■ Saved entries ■
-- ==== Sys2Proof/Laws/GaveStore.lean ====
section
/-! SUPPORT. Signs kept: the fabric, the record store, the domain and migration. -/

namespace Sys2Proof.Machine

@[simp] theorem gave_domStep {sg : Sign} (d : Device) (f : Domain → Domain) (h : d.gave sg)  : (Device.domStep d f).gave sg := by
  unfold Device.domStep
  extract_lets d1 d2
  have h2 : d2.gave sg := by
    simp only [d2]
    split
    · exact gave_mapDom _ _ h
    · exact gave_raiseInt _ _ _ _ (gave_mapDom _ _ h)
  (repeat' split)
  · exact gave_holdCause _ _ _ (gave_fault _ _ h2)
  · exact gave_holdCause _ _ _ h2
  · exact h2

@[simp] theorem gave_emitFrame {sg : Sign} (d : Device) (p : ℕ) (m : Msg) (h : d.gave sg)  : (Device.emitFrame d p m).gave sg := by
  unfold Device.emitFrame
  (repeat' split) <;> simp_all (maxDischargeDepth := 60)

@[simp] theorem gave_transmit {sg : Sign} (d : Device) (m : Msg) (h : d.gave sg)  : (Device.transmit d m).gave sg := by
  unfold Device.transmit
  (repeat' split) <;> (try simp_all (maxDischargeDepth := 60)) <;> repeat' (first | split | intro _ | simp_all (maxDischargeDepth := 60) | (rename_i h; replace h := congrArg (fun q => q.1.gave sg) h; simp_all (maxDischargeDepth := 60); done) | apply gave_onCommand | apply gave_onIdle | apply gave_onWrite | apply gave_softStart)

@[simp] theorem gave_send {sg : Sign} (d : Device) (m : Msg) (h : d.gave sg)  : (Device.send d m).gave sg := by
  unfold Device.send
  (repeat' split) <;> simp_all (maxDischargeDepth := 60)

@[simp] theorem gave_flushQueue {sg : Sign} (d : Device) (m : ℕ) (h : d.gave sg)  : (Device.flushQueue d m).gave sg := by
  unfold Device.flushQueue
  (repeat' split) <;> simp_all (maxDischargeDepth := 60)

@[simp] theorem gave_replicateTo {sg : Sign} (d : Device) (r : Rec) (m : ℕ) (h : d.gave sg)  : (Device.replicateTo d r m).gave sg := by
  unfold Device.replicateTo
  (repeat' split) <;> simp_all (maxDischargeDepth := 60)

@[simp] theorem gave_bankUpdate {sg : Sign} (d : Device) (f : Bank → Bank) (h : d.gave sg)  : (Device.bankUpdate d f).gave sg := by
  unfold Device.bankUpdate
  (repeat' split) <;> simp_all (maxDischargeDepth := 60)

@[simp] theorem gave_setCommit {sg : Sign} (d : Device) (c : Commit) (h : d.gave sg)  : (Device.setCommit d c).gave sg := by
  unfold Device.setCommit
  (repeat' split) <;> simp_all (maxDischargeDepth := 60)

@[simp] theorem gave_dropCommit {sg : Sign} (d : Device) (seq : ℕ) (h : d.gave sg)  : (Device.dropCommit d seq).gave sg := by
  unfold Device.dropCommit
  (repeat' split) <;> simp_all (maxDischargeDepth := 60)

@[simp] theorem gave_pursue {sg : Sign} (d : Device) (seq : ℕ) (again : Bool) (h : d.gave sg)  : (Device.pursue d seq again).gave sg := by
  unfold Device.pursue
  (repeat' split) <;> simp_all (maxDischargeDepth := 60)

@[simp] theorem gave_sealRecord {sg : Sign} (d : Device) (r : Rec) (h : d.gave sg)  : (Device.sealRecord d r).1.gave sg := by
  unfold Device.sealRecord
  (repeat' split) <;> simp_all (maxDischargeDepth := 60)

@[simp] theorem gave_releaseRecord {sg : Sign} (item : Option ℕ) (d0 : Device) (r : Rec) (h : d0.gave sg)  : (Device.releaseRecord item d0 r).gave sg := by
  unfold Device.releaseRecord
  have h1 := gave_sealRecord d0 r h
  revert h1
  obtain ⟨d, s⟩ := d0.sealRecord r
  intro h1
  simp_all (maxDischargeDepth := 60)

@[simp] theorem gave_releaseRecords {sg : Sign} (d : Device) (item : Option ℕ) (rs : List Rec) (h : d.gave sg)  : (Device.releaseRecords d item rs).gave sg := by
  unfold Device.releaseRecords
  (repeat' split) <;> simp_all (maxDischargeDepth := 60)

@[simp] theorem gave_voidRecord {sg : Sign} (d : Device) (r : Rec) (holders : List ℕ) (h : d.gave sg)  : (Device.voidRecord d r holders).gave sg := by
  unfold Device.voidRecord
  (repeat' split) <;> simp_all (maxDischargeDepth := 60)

■ Problem to solve ■
Output the records again in full. Keep every character as written.

■ Result below ■
-- ==== Sys2Proof/Laws/GaveStore.lean ====
section
/-! SUPPORT. Signs kept: the fabric, the record store, the domain and migration. -/

namespace Sys2Proof.Machine

@[simp] theorem gave_domStep {sg : Sign} (d : Device) (f : Domain → Domain) (h : d.gave sg)  : (Device.domStep d f).gave sg := by
  unfold Device.domStep
  extract_lets d1 d2
  have h2 : d2.gave sg := by
    simp only [d2]
    split
    · exact gave_mapDom _ _ h
    · exact gave_raiseInt _ _ _ _ (gave_mapDom _ _ h)
  (repeat' split)
  · exact gave_holdCause _ _ _ (gave_fault _ _ h2)
  · exact gave_holdCause _ _ _ h2
  · exact h2

@[simp] theorem gave_emitFrame {sg : Sign} (d : Device) (p : ℕ) (m : Msg) (h : d.gave sg)  : (Device.emitFrame d p m).gave sg := by
  unfold Device.emitFrame
  (repeat' split) <;> simp_all (maxDischargeDepth := 60)

@[simp] theorem gave_transmit {sg : Sign} (d : Device) (m : Msg) (h : d.gave sg)  : (Device.transmit d m).gave sg := by
  unfold Device.transmit
  (repeat' split) <;> (try simp_all (maxDischargeDepth := 60)) <;> repeat' (first | split | intro _ | simp_all (maxDischargeDepth := 60) | (rename_i h; replace h := congrArg (fun q => q.1.gave sg) h; simp_all (maxDischargeDepth := 60); done) | apply gave_onCommand | apply gave_onIdle | apply gave_onWrite | apply gave_softStart)

@[simp] theorem gave_send {sg : Sign} (d : Device) (m : Msg) (h : d.gave sg)  : (Device.send d m).gave sg := by
  unfold Device.send
  (repeat' split) <;> simp_all (maxDischargeDepth := 60)

@[simp] theorem gave_flushQueue {sg : Sign} (d : Device) (m : ℕ) (h : d.gave sg)  : (Device.flushQueue d m).gave sg := by
  unfold Device.flushQueue
  (repeat' split) <;> simp_all (maxDischargeDepth := 60)

@[simp] theorem gave_replicateTo {sg : Sign} (d : Device) (r : Rec) (m : ℕ) (h : d.gave sg)  : (Device.replicateTo d r m).gave sg := by
  unfold Device.replicateTo
  (repeat' split) <;> simp_all (maxDischargeDepth := 60)

@[simp] theorem gave_bankUpdate {sg : Sign} (d : Device) (f : Bank → Bank) (h : d.gave sg)  : (Device.bankUpdate d f).gave sg := by
  unfold Device.bankUpdate
  (repeat' split) <;> simp_all (maxDischargeDepth := 60)

@[simp] theorem gave_setCommit {sg : Sign} (d : Device) (c : Commit) (h : d.gave sg)  : (Device.setCommit d c).gave sg := by
  unfold Device.setCommit
  (repeat' split) <;> simp_all (maxDischargeDepth := 60)

@[simp] theorem gave_dropCommit {sg : Sign} (d : Device) (seq : ℕ) (h : d.gave sg)  : (Device.dropCommit d seq).gave sg := by
  unfold Device.dropCommit
  (repeat' split) <;> simp_all (maxDischargeDepth := 60)

@[simp] theorem gave_pursue {sg : Sign} (d : Device) (seq : ℕ) (again : Bool) (h : d.gave sg)  : (Device.pursue d seq again).gave sg := by
  unfold Device.pursue
  (repeat' split) <;> simp_all (maxDischargeDepth := 60)

@[simp] theorem gave_sealRecord {sg : Sign} (d : Device) (r : Rec) (h : d.gave sg)  : (Device.sealRecord d r).1.gave sg := by
  unfold Device.sealRecord
  (repeat' split) <;> simp_all (maxDischargeDepth := 60)

@[simp] theorem gave_releaseRecord {sg : Sign} (item : Option ℕ) (d0 : Device) (r : Rec) (h : d0.gave sg)  : (Device.releaseRecord item d0 r).gave sg := by
  unfold Device.releaseRecord
  have h1 := gave_sealRecord d0 r h
  revert h1
  obtain ⟨d, s⟩ := d0.sealRecord r
  intro h1
  simp_all (maxDischargeDepth := 60)

@[simp] theorem gave_releaseRecords {sg : Sign} (d : Device) (item : Option ℕ) (rs : List Rec) (h : d.gave sg)  : (Device.releaseRecords d item rs).gave sg := by
  unfold Device.releaseRecords
  (repeat' split) <;> simp_all (maxDischargeDepth := 60)

@[simp] theorem gave_voidRecord {sg : Sign} (d : Device) (r : Rec) (holders : List ℕ) (h : d.gave sg)  : (Device.voidRecord d r holders).gave sg := by
  unfold Device.voidRecord
  (repeat' split) <;> simp_all (maxDischargeDepth := 60)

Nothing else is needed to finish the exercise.